-- ==== Sys2Proof/Machine/Slave.lean ====
section
/-! DEFINITION. The reference slave (43_response_decode.md R131), a test device and no claim about the chip: its state, its answer to
a complete frame, the request lines of 95_test_vectors.md against it, and the view of it as a `Device`. -/

namespace Sys2Proof.Machine

/-- The state of the reference slave. `RefSlave.Wf` gives the widths and depths of R131. -/
structure RefSlave where
  regs : Vector (List Byte) 32
  rxf : List (List Byte)
  txf : List (List Byte)
  deriving DecidableEq, Repr

/-- `REG[a]`. -/
def RefSlave.reg (x : RefSlave) (a : BitVec 5) : List Byte := x.regs.get a.toFin

/-- `x` with `REG[a] := bytes`. -/
def RefSlave.setReg (x : RefSlave) (a : BitVec 5) (bytes : List Byte) : RefSlave :=
  { x with regs := x.regs.set a.toFin.val bytes a.toFin.isLt }

/-- `STATUS = REG[0x07][0]`. -/
def RefSlave.status (x : RefSlave) : Byte := (x.reg statusAddr).getD 0 0x00

/-- The states of R131: `REG[a]` is 5 bytes wide at 0x0A, 0x0B and 0x10 and 1 byte at the rest of REG_SET, and neither FIFO holds more
than FIFO_DEPTH payloads. -/
structure RefSlave.Wf (x : RefSlave) : Prop where
  widths : ∀ a, inRegSet a = true → (x.reg a).length = regWidth a
  rx_depth : x.rxf.length ≤ Config.fifoDepth
  tx_depth : x.txf.length ≤ Config.fifoDepth

/-- `n` filler bytes, the reference slave's own choice. -/
def fillers (n : Nat) : List Byte := List.replicate n 0x00

/-- The first `n` bytes of `bytes`, and fillers past its end (log 14). -/
def upTo (n : Nat) (bytes : List Byte) : List Byte := (List.range n).map fun i => bytes.getD i 0x00

/-- A register of `w` bytes, now `bytes`, after a write of `D`: its first bytes are those of `D`, and bytes past its end are
ignored. -/
def overwrite (w : Nat) (bytes D : List Byte) : List Byte :=
  (List.range w).map fun i => if i < D.length then D.getD i 0x00 else bytes.getD i 0x00

/-- What the reference slave returns in `M[1..]` for a command with data bytes `D`, and its state after the frame. -/
def RefSlave.command (x : RefSlave) (i : Instr) (D : List Byte) : Option (List Byte × RefSlave) :=
  match i with
  | .rRegister a =>
    if a = 0x17 then some (upTo D.length [if x.rxf = [] then 0x01 else 0x00], x)
    else some (upTo D.length ((x.reg a).take (regWidth a)), x)
  | .wRegister a =>
    if a = statusAddr then some (fillers D.length, x.setReg a [x.status &&& ~~~(D.getD 0 0x00 &&& stickyMask)])
    else some (fillers D.length, x.setReg a (overwrite (regWidth a) (x.reg a) D))
  | .rRxPayload =>
    match x.rxf with
    | [] => some (fillers D.length, x)
    | p :: ps => some (upTo D.length p, { x with rxf := ps })
  | .wTxPayload =>
    if x.txf.length < Config.fifoDepth then some (fillers D.length, { x with txf := x.txf ++ [D] })
    else some (fillers D.length, x)
  | .flushTx => some (fillers D.length, { x with txf := [] })
  | .flushRx => some (fillers D.length, { x with rxf := [] })
  | .reuseTxPl => some (fillers D.length, x)
  | .nop => some (fillers D.length, x)
  | .readReg _ _ => none
  | .readBuf _ _ => none
  | .writeReg _ _ => none
  | .writeBuf _ _ => none

/-- The answer of the reference slave to a complete frame: the status from before it, then the command's bytes. R131 gives no
answer to a frame whose opcode is no command. -/
def RefSlave.answer (x : RefSlave) (F : List Byte) : Option (List Byte × RefSlave) :=
  match F with
  | [] => none
  | c :: D =>
    match decodeOpcode c with
    | .error _ => none
    | .ok i =>
      match x.command i D with
      | none => none
      | some (M, y) => some (x.status :: M, y)

/-- One request line against the reference slave, at the level of a whole transaction (R116, R131): the response registers and the
slave after it. -/
def runLine (b : Build) (l : Line) (r : Response) (x : RefSlave) : Response × RefSlave :=
  match validate l.op l.addr l.len with
  | .ok =>
    match x.answer (l.frame b) with
    | none => (r, x)
    | some (M, y) => (transact l.op l.len l.addr (M.getD · 0x00) r, y)
  | _ => (transact l.op l.len l.addr (fun _ => 0x00) r, x)

/-- A straight-line program of requests against the reference slave (95_test_vectors.md part 3). -/
def runLines (b : Build) (ls : List Line) (r : Response) (x : RefSlave) : Response × RefSlave :=
  ls.foldl (fun p l => runLine b l p.1 p.2) (r, x)

/-! ### The reference slave as a device -/

/-- A register reads as last written, and every other register as before. -/
theorem RefSlave.reg_setReg (x : RefSlave) (a c : BitVec 5) (bytes : List Byte) :
    (x.setReg a bytes).reg c = if a = c then bytes else x.reg c := by
  have h : (x.setReg a bytes).reg c = (x.regs.set a.toFin.val bytes a.toFin.isLt)[c.toFin.val] := rfl
  rw [h, Vector.getElem_set]
  by_cases hac : a = c
  · subst hac; simp
  · have hne : a.toFin.val ≠ c.toFin.val := fun he => hac (BitVec.eq_of_toFin_eq (Fin.ext he))
    rw [if_neg hne, if_neg hac]; rfl

/-- A register written with as many bytes as it has keeps the widths. -/
theorem RefSlave.Wf.setReg {x : RefSlave} (h : x.Wf) {a : BitVec 5} {bytes : List Byte} (hl : bytes.length = regWidth a) :
    (x.setReg a bytes).Wf where
  widths c hc := by
    rw [RefSlave.reg_setReg]
    split
    · subst_vars; exact hl
    · exact h.widths c hc
  rx_depth := h.rx_depth
  tx_depth := h.tx_depth

/-- Every command keeps the widths and the depths. -/
theorem RefSlave.command_wf {x y : RefSlave} {i : Instr} {D M : List Byte} (h : x.Wf) (hc : x.command i D = some (M, y)) : y.Wf := by
  cases i with
  | rRegister a => simp only [RefSlave.command] at hc; split at hc <;> cases hc <;> exact h
  | wRegister a =>
    simp only [RefSlave.command] at hc
    split at hc
    · subst_vars; cases hc; exact h.setReg rfl
    · cases hc; exact h.setReg (by simp [overwrite])
  | rRxPayload =>
    simp only [RefSlave.command] at hc
    split at hc
    · cases hc; exact h
    · rename_i hx; cases hc
      exact ⟨h.widths, by have := h.rx_depth; rw [hx, List.length_cons] at this; exact Nat.le_of_succ_le this, h.tx_depth⟩
  | wTxPayload =>
    simp only [RefSlave.command] at hc
    split at hc
    · rename_i hx; cases hc; exact ⟨h.widths, h.rx_depth, by simpa using hx⟩
    · cases hc; exact h
  | flushTx => cases hc; exact ⟨h.widths, h.rx_depth, Nat.zero_le _⟩
  | flushRx => cases hc; exact ⟨h.widths, Nat.zero_le _, h.tx_depth⟩
  | reuseTxPl => cases hc; exact h
  | nop => cases hc; exact h
  | readReg => cases hc
  | readBuf => cases hc
  | writeReg => cases hc
  | writeBuf => cases hc

/-- Every complete frame keeps the widths and the depths. -/
theorem RefSlave.answer_wf {x y : RefSlave} {F M : List Byte} (h : x.Wf) (ha : x.answer F = some (M, y)) : y.Wf := by
  unfold RefSlave.answer at ha
  split at ha
  · cases ha
  · split at ha
    · cases ha
    · split at ha
      · cases ha
      · rename_i hc; cases ha; exact RefSlave.command_wf h hc

/-- The reference slave in the terms of the device contract: it changes at frames only, its payloads count as those of pipe 0, and it
stands still with the enable line low (log 14). A frame R131 gives no answer to returns nothing. -/
def refSlaveDevice : Device {x : RefSlave // x.Wf} where
  respond x F :=
    match h : x.1.answer F with
    | none => ([], x)
    | some (M, y) => (M, ⟨y, RefSlave.answer_wf x.2 h⟩)
  drift _ _ := False
  status x := x.1.status
  txFifo x := x.1.txf
  rxFifo x := x.1.rxf.map (⟨0, ·⟩)
  enable _ := false
  mode _ := .standby

end Sys2Proof.Machine
end

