-- ==== Sys2Proof/Safety.lean ====
section
/-! DEFINITION. What holds of a run: the invariants of reachable states (10_state.md R48), what the engine keeps besides, and the
states a reset leaves. -/

namespace Sys2Proof.Machine

/-- Chip-select is asserted in these phases (R48, item 1). -/
def Phase.selected : Phase → Bool
  | .idle => false
  | .setup => true
  | .shiftLo => true
  | .shiftHi => true
  | .hold => true
  | .gap => false

/-- The six items of R48, in its order. Item 4 reads "frame_len − 1" as 0 where `frame_len` is 0, which is the case only before a
request was framed (log 10). -/
structure Inv (s : State) : Prop where
  chip_select : s.csnR = false ↔ s.phase.selected = true
  clock_high : s.sckR = true ↔ s.phase = .shiftHi
  frame_bounds : s.phase.abortable = true →
    1 ≤ s.frameLen.toNat ∧ s.frameLen.toNat ≤ 33 ∧ s.byteIdx.val < s.frameLen.toNat
  read_count : s.nrxL.toNat = if s.opL.isRead then s.frameLen.toNat - 1 else 0
  done_strobe : s.doneR = true →
    (s.phase = .gap ∧ s.cnt = reload s.build.tIdle) ∨
    (s.phase = .idle ∧ (s.rspErr = .invalidAddress ∨ s.rspErr = .invalidLength))
  mosi_idle : s.csnR = true → s.mosiR = false

/-- The most `cnt` holds in each phase: what it is loaded with on entry (R17, R32). -/
def cntLimit (b : Build) : Phase → Nat
  | .idle => 0
  | .setup => reload b.tSetup
  | .shiftLo => reload b.sckDiv
  | .shiftHi => reload b.sckDiv
  | .hold => reload b.tHold
  | .gap => reload b.tIdle

/-- What the engine keeps besides R48: `cnt` never exceeds its phase's duration less one (R32), the frame on the wire begins with the
opcode of a valid address (R84), `tx_frame` is 0x00 past the frame (R35), MOSI holds the current bit (R109), and a fault is latched
only from the abort on (R37, R113). -/
structure EngineInv (s : State) : Prop where
  cnt_bounded : s.cnt ≤ cntLimit s.build s.phase
  opcode_legal : s.csnR = false → s.txFrame.get 0 = opcode s.opL s.addrL ∧ addrClass s.addrL ≠ .invalid
  tail_zero : ∀ k : Fin 33, s.frameLen.toNat ≤ k.val → s.txFrame.get k = 0x00
  mosi_bit : s.phase.abortable = true → s.mosiR = (s.txFrame.get s.byteIdx).getLsbD s.bitIdx.val
  no_fault_yet : s.phase.abortable = true → s.faultL = false

/-- `k` clock edges: `k` steps, stopping at a fault or a refusal (neither is ever answered). -/
def runEdges : Nat → State → Host.Outcome State Fault Refusal
  | 0, s => .next s
  | k + 1, s =>
    match step s with
    | .next t => runEdges k t
    | .fault r => .fault r
    | .refused r => .refused r

/-- The states a reset edge can leave (R47): the registers of `State.reset`, any build, any inputs to come, any value in the two
registers R47 leaves unspecified. -/
def State.justReset (s : State) : Prop :=
  s = { State.reset with
        rxSh := s.rxSh
        rxFrame := s.rxFrame
        build := s.build
        inputs := s.inputs
        tick := s.tick }

/-- A state some run from a reset reaches. -/
def State.reachable (s : State) : Prop :=
  ∃ (s₀ : State) (k : Nat), s₀.justReset ∧ runEdges k s₀ = .next s

end Sys2Proof.Machine
end

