/-! `captureResponse` -/

@[simp] theorem captureResponse_phase (s : State) : (captureResponse s).phase = s.phase := rfl
@[simp] theorem captureResponse_cnt (s : State) : (captureResponse s).cnt = s.cnt := rfl
@[simp] theorem captureResponse_frameLen (s : State) : (captureResponse s).frameLen = s.frameLen := rfl
@[simp] theorem captureResponse_nrxL (s : State) : (captureResponse s).nrxL = s.nrxL := rfl
@[simp] theorem captureResponse_byteIdx (s : State) : (captureResponse s).byteIdx = s.byteIdx := rfl
@[simp] theorem captureResponse_bitIdx (s : State) : (captureResponse s).bitIdx = s.bitIdx := rfl
@[simp] theorem captureResponse_txFrame (s : State) : (captureResponse s).txFrame = s.txFrame := rfl
@[simp] theorem captureResponse_rxSh (s : State) : (captureResponse s).rxSh = s.rxSh := rfl
@[simp] theorem captureResponse_rxFrame (s : State) : (captureResponse s).rxFrame = s.rxFrame := rfl
@[simp] theorem captureResponse_faultL (s : State) : (captureResponse s).faultL = s.faultL := rfl
@[simp] theorem captureResponse_opL (s : State) : (captureResponse s).opL = s.opL := rfl
@[simp] theorem captureResponse_addrL (s : State) : (captureResponse s).addrL = s.addrL := rfl
@[simp] theorem captureResponse_csnR (s : State) : (captureResponse s).csnR = s.csnR := rfl
@[simp] theorem captureResponse_sckR (s : State) : (captureResponse s).sckR = s.sckR := rfl
@[simp] theorem captureResponse_mosiR (s : State) : (captureResponse s).mosiR = s.mosiR := rfl
@[simp] theorem captureResponse_doneR (s : State) : (captureResponse s).doneR = s.doneR := rfl
@[simp] theorem captureResponse_rspErr (s : State) : (captureResponse s).rspErr = .ok := rfl
@[simp] theorem captureResponse_rspStatus (s : State) : (captureResponse s).rspStatus = s.rxFrame.get 0 := rfl
@[simp] theorem captureResponse_rspRdata (s : State) : (captureResponse s).rspRdata = readData s.nrxL.toNat s.rxFrame := rfl
@[simp] theorem captureResponse_rspNrx (s : State) : (captureResponse s).rspNrx = s.nrxL := rfl
@[simp] theorem captureResponse_stValid (s : State) : (captureResponse s).stValid = s.stValid := rfl
@[simp] theorem captureResponse_stRxDr (s : State) : (captureResponse s).stRxDr = s.stRxDr := rfl
@[simp] theorem captureResponse_stTxDs (s : State) : (captureResponse s).stTxDs = s.stTxDs := rfl
@[simp] theorem captureResponse_stMaxRt (s : State) : (captureResponse s).stMaxRt = s.stMaxRt := rfl
@[simp] theorem captureResponse_fifoValid (s : State) : (captureResponse s).fifoValid = s.fifoValid := rfl
@[simp] theorem captureResponse_fifoRxEmpty (s : State) : (captureResponse s).fifoRxEmpty = s.fifoRxEmpty := rfl
@[simp] theorem captureResponse_build (s : State) : (captureResponse s).build = s.build := rfl
@[simp] theorem captureResponse_inputs (s : State) : (captureResponse s).inputs = s.inputs := rfl
@[simp] theorem captureResponse_tick (s : State) : (captureResponse s).tick = s.tick := rfl

/-! `statusDecode` -/

@[simp] theorem statusDecode_phase (b : Byte) (s : State) : (statusDecode b s).phase = s.phase := rfl
@[simp] theorem statusDecode_cnt (b : Byte) (s : State) : (statusDecode b s).cnt = s.cnt := rfl
@[simp] theorem statusDecode_frameLen (b : Byte) (s : State) : (statusDecode b s).frameLen = s.frameLen := rfl
@[simp] theorem statusDecode_nrxL (b : Byte) (s : State) : (statusDecode b s).nrxL = s.nrxL := rfl
@[simp] theorem statusDecode_byteIdx (b : Byte) (s : State) : (statusDecode b s).byteIdx = s.byteIdx := rfl
@[simp] theorem statusDecode_bitIdx (b : Byte) (s : State) : (statusDecode b s).bitIdx = s.bitIdx := rfl
@[simp] theorem statusDecode_txFrame (b : Byte) (s : State) : (statusDecode b s).txFrame = s.txFrame := rfl
@[simp] theorem statusDecode_rxSh (b : Byte) (s : State) : (statusDecode b s).rxSh = s.rxSh := rfl
@[simp] theorem statusDecode_rxFrame (b : Byte) (s : State) : (statusDecode b s).rxFrame = s.rxFrame := rfl
@[simp] theorem statusDecode_faultL (b : Byte) (s : State) : (statusDecode b s).faultL = s.faultL := rfl
@[simp] theorem statusDecode_opL (b : Byte) (s : State) : (statusDecode b s).opL = s.opL := rfl
@[simp] theorem statusDecode_addrL (b : Byte) (s : State) : (statusDecode b s).addrL = s.addrL := rfl
@[simp] theorem statusDecode_csnR (b : Byte) (s : State) : (statusDecode b s).csnR = s.csnR := rfl
@[simp] theorem statusDecode_sckR (b : Byte) (s : State) : (statusDecode b s).sckR = s.sckR := rfl
@[simp] theorem statusDecode_mosiR (b : Byte) (s : State) : (statusDecode b s).mosiR = s.mosiR := rfl
@[simp] theorem statusDecode_doneR (b : Byte) (s : State) : (statusDecode b s).doneR = s.doneR := rfl
@[simp] theorem statusDecode_rspErr (b : Byte) (s : State) : (statusDecode b s).rspErr = s.rspErr := rfl
@[simp] theorem statusDecode_rspStatus (b : Byte) (s : State) : (statusDecode b s).rspStatus = s.rspStatus := rfl
@[simp] theorem statusDecode_rspRdata (b : Byte) (s : State) : (statusDecode b s).rspRdata = s.rspRdata := rfl
@[simp] theorem statusDecode_rspNrx (b : Byte) (s : State) : (statusDecode b s).rspNrx = s.rspNrx := rfl
@[simp] theorem statusDecode_stValid (b : Byte) (s : State) : (statusDecode b s).stValid = true := rfl
@[simp] theorem statusDecode_stRxDr (b : Byte) (s : State) : (statusDecode b s).stRxDr = rxDrOf b := rfl
@[simp] theorem statusDecode_stTxDs (b : Byte) (s : State) : (statusDecode b s).stTxDs = txDsOf b := rfl
@[simp] theorem statusDecode_stMaxRt (b : Byte) (s : State) : (statusDecode b s).stMaxRt = maxRtOf b := rfl
@[simp] theorem statusDecode_fifoValid (b : Byte) (s : State) : (statusDecode b s).fifoValid = s.fifoValid := rfl
@[simp] theorem statusDecode_fifoRxEmpty (b : Byte) (s : State) : (statusDecode b s).fifoRxEmpty = s.fifoRxEmpty := rfl
@[simp] theorem statusDecode_build (b : Byte) (s : State) : (statusDecode b s).build = s.build := rfl
@[simp] theorem statusDecode_inputs (b : Byte) (s : State) : (statusDecode b s).inputs = s.inputs := rfl
@[simp] theorem statusDecode_tick (b : Byte) (s : State) : (statusDecode b s).tick = s.tick := rfl
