-- ==== Sys2Proof/Laws/Run.lean ====
section
/-! SUPPORT. Runs: every run answers a next state, the timed phases count down, and a transaction walks from one rising SCK edge to
the next. -/

namespace Sys2Proof.Machine

/-! ### Runs -/

/-- The state a step answers: there always is one. -/
def stepState (s : State) : State :=
  if s.pins.reqValid = true ∧ s.reqReady = true then acceptEdge s.portOp s.pins.reqLen s.pins.reqAddr s else clockEdge s

theorem step_eq (s : State) : step s = .next (stepState s) := by
  unfold stepState
  split
  next h => exact step_taken h.1 h.2
  next h =>
    refine step_untaken fun hv => ?_
    by_contra hr
    exact h ⟨hv, by simpa using hr⟩

theorem stepState_busy {s : State} (h : s.phase ≠ .idle) : stepState s = clockEdge s := by
  simp [stepState, State.reqReady, h]

/-- The state `k` steps later. -/
def after (s : State) : Nat → State
  | 0 => s
  | k + 1 => after (stepState s) k

@[simp] theorem after_zero (s : State) : after s 0 = s := rfl

theorem after_succ (s : State) (k : Nat) : after s (k + 1) = after (stepState s) k := rfl

/-- A run answers a next state, whatever the state and the length. -/
theorem run_eq (s : State) (k : Nat) : runEdges k s = .next (after s k) := by
  induction k generalizing s with
  | zero => rfl
  | succ k ih => rw [runEdges, step_eq]; exact ih _

theorem after_add (s : State) (m n : Nat) : after s (m + n) = after (after s m) n := by
  induction m generalizing s with
  | zero => simp
  | succ m ih => rw [show m + 1 + n = (m + n) + 1 by omega, after_succ, after_succ, ih]

theorem after_succ' (s : State) (k : Nat) : after s (k + 1) = stepState (after s k) := by
  rw [after_add]; rfl

@[simp] theorem stepState_build (s : State) : (stepState s).build = s.build := by
  unfold stepState; split <;> simp

@[simp] theorem after_build (s : State) (k : Nat) : (after s k).build = s.build := by
  induction k generalizing s with
  | zero => rfl
  | succ k ih => rw [after_succ, ih, stepState_build]

@[simp] theorem stepState_pinsAfter (s : State) (n : Nat) : (stepState s).pinsAfter n = s.pinsAfter (n + 1) := by
  unfold stepState; split <;> simp

@[simp] theorem after_pinsAfter (s : State) (k n : Nat) : (after s k).pinsAfter n = s.pinsAfter (n + k) := by
  induction k generalizing s with
  | zero => rfl
  | succ k ih => rw [after_succ, ih, stepState_pinsAfter, Nat.add_assoc]

/-! ### The timed phases -/

/-- `m` cycles of a counting phase: `cnt` has fallen by `m` and no other register has moved. -/
def waited (t : State) (m : Nat) : State :=
  { t with cnt := t.cnt - m, inputs := t.inputs.drop m, tick := t.tick + m }

/-- While `cnt` is not 0, no reset comes, and no fault in a phase it could abort, SETUP, SHIFT_HI, SHIFT_LO and HOLD only count. -/
theorem after_counting {t : State} {m : Nat} (hm : m ≤ t.cnt)
    (hp : t.phase = .setup ∨ t.phase = .shiftLo ∨ t.phase = .shiftHi ∨ t.phase = .hold)
    (hr : ∀ i < m, (t.pinsAfter i).rst = false)
    (hf : ∀ i < m, t.phase.abortable = true → (t.pinsAfter i).busFault = false) :
    after t m = waited t m := by
  induction m with
  | zero => simp [waited]
  | succ m ih =>
    have h := ih (by omega) (fun i hi => hr i (by omega)) (fun i hi => hf i (by omega))
    rw [after_succ', h]
    have hpins : ∀ n, (waited t m).pinsAfter n = t.pinsAfter (n + m) := by
      intro n; rw [← h, after_pinsAfter]
    have hbusy : (waited t m).phase ≠ .idle := by
      rcases hp with hp | hp | hp | hp <;> simp [waited, hp]
    have hr' : (waited t m).pins.rst = false := by
      have := hr m (by omega); simpa [State.pins, hpins] using this
    have hf' : (waited t m).phase.abortable = true → (waited t m).pins.busFault = false := fun ha => by
      have := hf m (by omega) ha; simpa [State.pins, hpins] using this
    rw [stepState_busy hbusy, clockEdge_phase hr' hf']
    have hc : (waited t m).cnt ≠ 0 := by simp [waited]; omega
    have : phaseEdge (waited t m) = countDown (waited t m) := by
      rcases hp with hp | hp | hp | hp <;>
        simp [phaseEdge, setupEdge, shiftLoEdge, shiftHiEdge, holdEdge, waited, hp] <;> omega
    rw [this]
    simp [waited, countDown, State.advance]
    omega

/-- GAP counts down too, with `done` low after its first cycle, and nothing but a reset disturbs it. -/
theorem after_gap {t : State} {m : Nat} (hm : m ≤ t.cnt) (hp : t.phase = .gap)
    (hr : ∀ i < m, (t.pinsAfter i).rst = false) :
    after t m = { waited t m with doneR := if m = 0 then t.doneR else false } := by
  induction m with
  | zero => simp [waited]
  | succ m ih =>
    have h := ih (by omega) (fun i hi => hr i (by omega))
    rw [after_succ']
    have hpins : ∀ n, (after t m).pinsAfter n = t.pinsAfter (n + m) := fun n => after_pinsAfter t m n
    have hph : (after t m).phase = .gap := by rw [h]; exact hp
    have hr' : (after t m).pins.rst = false := by
      have := hr m (by omega); simpa [State.pins, hpins] using this
    rw [stepState_busy (by simp [hph]), clockEdge_phase hr' (by simp [hph, Phase.abortable])]
    have hc : (after t m).cnt = t.cnt - m := by rw [h]; simp [waited]
    have : phaseEdge (after t m) = gapWait (after t m) := by
      rw [phaseEdge, hph]
      show gapEdge _ = _
      rw [gapEdge, if_neg (by omega)]
    rw [this, h]
    simp [waited, gapWait, State.advance]
    omega

/-! ### The shift register -/

theorem shiftIn_bit (sh : Byte) (b : Bool) (j : Nat) (hj : j < 8) :
    (shiftIn sh b).getLsbD j = if j = 0 then b else sh.getLsbD (j - 1) := by
  have h := BitVec.getLsbD_append (x := sh.extractLsb' 0 7) (y := BitVec.ofBool b) (i := j)
  refine h.trans ?_
  by_cases hj0 : j = 0
  · subst hj0; simp
  · rw [if_neg (by omega), if_neg hj0, BitVec.getLsbD_extractLsb']
    simp; omega

end Sys2Proof.Machine
end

§ Your task:
Reproduce, please, the lines of the material from its first line down to the line containing "regs : Vector (List Byte) 32", keeping both ends and nothing beyond them.

§ Task output:
-- ==== Sys2Proof/Machine/Slave.lean ====
section
/-! DEFINITION. The reference slave (43_response_decode.md R131), a test device and no claim about the chip: its state, its answer to
a complete frame, the request lines of 95_test_vectors.md against it, and the view of it as a `Device`. -/

namespace Sys2Proof.Machine

/-- The state of the reference slave. `RefSlave.Wf` gives the widths and depths of R131. -/
structure RefSlave where
  regs : Vector (List Byte) 32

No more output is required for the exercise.